— Против одного моего десять своих? Так, что ли? Если я сотню поставлю, ты тысячу, что ли?
— Точно! Тысячу!
Резаный колебался. В тюрьме деньги имеют другую цену, чем на воле. И тысяча рублей — это целое состояние.
— Харэ. Только без подлянок. Давай смотрящих за спором, перетрем условия!
Смотрящими вызвались быть Зубач и Скелет.
— Значит, так... — Резаный загнул палец. — Первое: я на интерес с ним играть не сяду. Второе: ни он, ни кто-то другой меня заставлять не может.
Он загнул еще один палец.
— Третье: я ставлю сто рублей, а он тысячу. Так?
Катала кивнул:
— Так. Два уточнения. Ты добровольно сядешь со мной играть на интерес еще до ужина.
— Хрен. Вообще не сяду.
— До ужина...
Зубач и Скелет внимательно слушали.
— Расчет сразу, — сделал второе уточнение Катала. Резаный оживился:
— Значит, после ужина ты мне отдаешь бабки!

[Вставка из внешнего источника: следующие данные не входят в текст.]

-- ==== Sys2Proof/Machine/BackgroundEvents.lean ====
section
/-! DEFINITION. The steps the blocks take on their own, as commands: each does what its rule states where its
condition holds, and nothing elsewhere (log 3). The same operations are taken as consequences within the step
in which their condition arises (log 4), and COMMIT_BEGIN's within the step after an append (log 5). -/

namespace Sys2Proof.Machine

/-- COMMIT_BEGIN: the engine begins the unit at the head, once mount has ended (R79, R80). -/
def State.commitBeginEvent (s : State) : State := if s.blocksRun then (commitBegin s).getD s else s

/-- RECLAIM_SELECTION: an IDLE Reclaimer evaluates its order of choice (R99, R100). -/
def State.selectionEvent (s : State) : State := if s.blocksRun then (reclaimSelection s).getD s else s

/-- SLOT_WAIT_END: enough slots are FREE for the waiting command (R50). -/
def State.slotWaitEvent (s : State) : State := if s.blocksRun then (slotWaitEnd s).getD s else s

/-- WRITE_THROUGH_COMPLETE: the awaited entries have left the PWL (R56). -/
def State.writeThroughEvent (s : State) : State := if s.blocksRun then (writeThroughComplete s).getD s else s

/-- SYNC_COMPLETE: the PWL is empty while SYNC waits (R172). -/
def State.syncEvent (s : State) : State := if s.blocksRun then (syncComplete s).getD s else s

/-- DRAIN_END: the PWL is empty or commit is halted during the drain (R180). -/
def State.drainEvent (s : State) : State := if s.blocksRun then (drainEnd s).getD s else s

/-- COMMIT_HALT_END: a NO_SPACE halt ends (R92). -/
def State.haltEndEvent (s : State) : State := if s.blocksRun then (commitHaltEnd s).getD s else s

/-- The begin step (R80). -/
def execCommitBegin (s : State) : Host.Outcome State Fault Refusal := s.run State.commitBeginEvent
/-- The Reclaimer's selection (R100). -/
def execReclaimSelection (s : State) : Host.Outcome State Fault Refusal := s.run State.selectionEvent
/-- The end of a slot wait (R50). -/
def execSlotWaitEnd (s : State) : Host.Outcome State Fault Refusal := s.run State.slotWaitEvent
/-- The completion of a write-through command (R56). -/
def execWriteThroughComplete (s : State) : Host.Outcome State Fault Refusal := s.run State.writeThroughEvent
/-- The completion of SYNC (R172). -/
def execSyncComplete (s : State) : Host.Outcome State Fault Refusal := s.run State.syncEvent
/-- The end of the drain (R180). -/
def execDrainEnd (s : State) : Host.Outcome State Fault Refusal := s.run State.drainEvent
/-- The end of a NO_SPACE halt (R92). -/
def execCommitHaltEnd (s : State) : Host.Outcome State Fault Refusal := s.run State.haltEndEvent

end Sys2Proof.Machine
end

— Отдаст тот, кто проиграет, — опять уточнил Катала. — Сразу, как проиграет, так и отдаст. Согласен спорить?
Новичок подумал.
— Смотрящим все ясно?
— Конечно, брателла, — сказал Зубач. — Ясней некуда.
Вольф не понимал, как Катала собирается надуть новичка, но не сомневался, что своей цели картежник добьется.
— Ладно, спорим!
Резаный и Катала пожали друг другу руки, Скелет разбил рукопожатие.
— Спор заключен, — объявил он. Катала хищно улыбнулся:
— Давай, расплачивайся!
— Чего?! — возмутился новичок. — Я что, сел с тобой играть?
Катала кивнул:
— Да. Только что. Спор на интерес — это и есть интересная игра. Ты проиграл. Давай стольник.
— Что за херня! Мы спорили, что я в карты не сяду!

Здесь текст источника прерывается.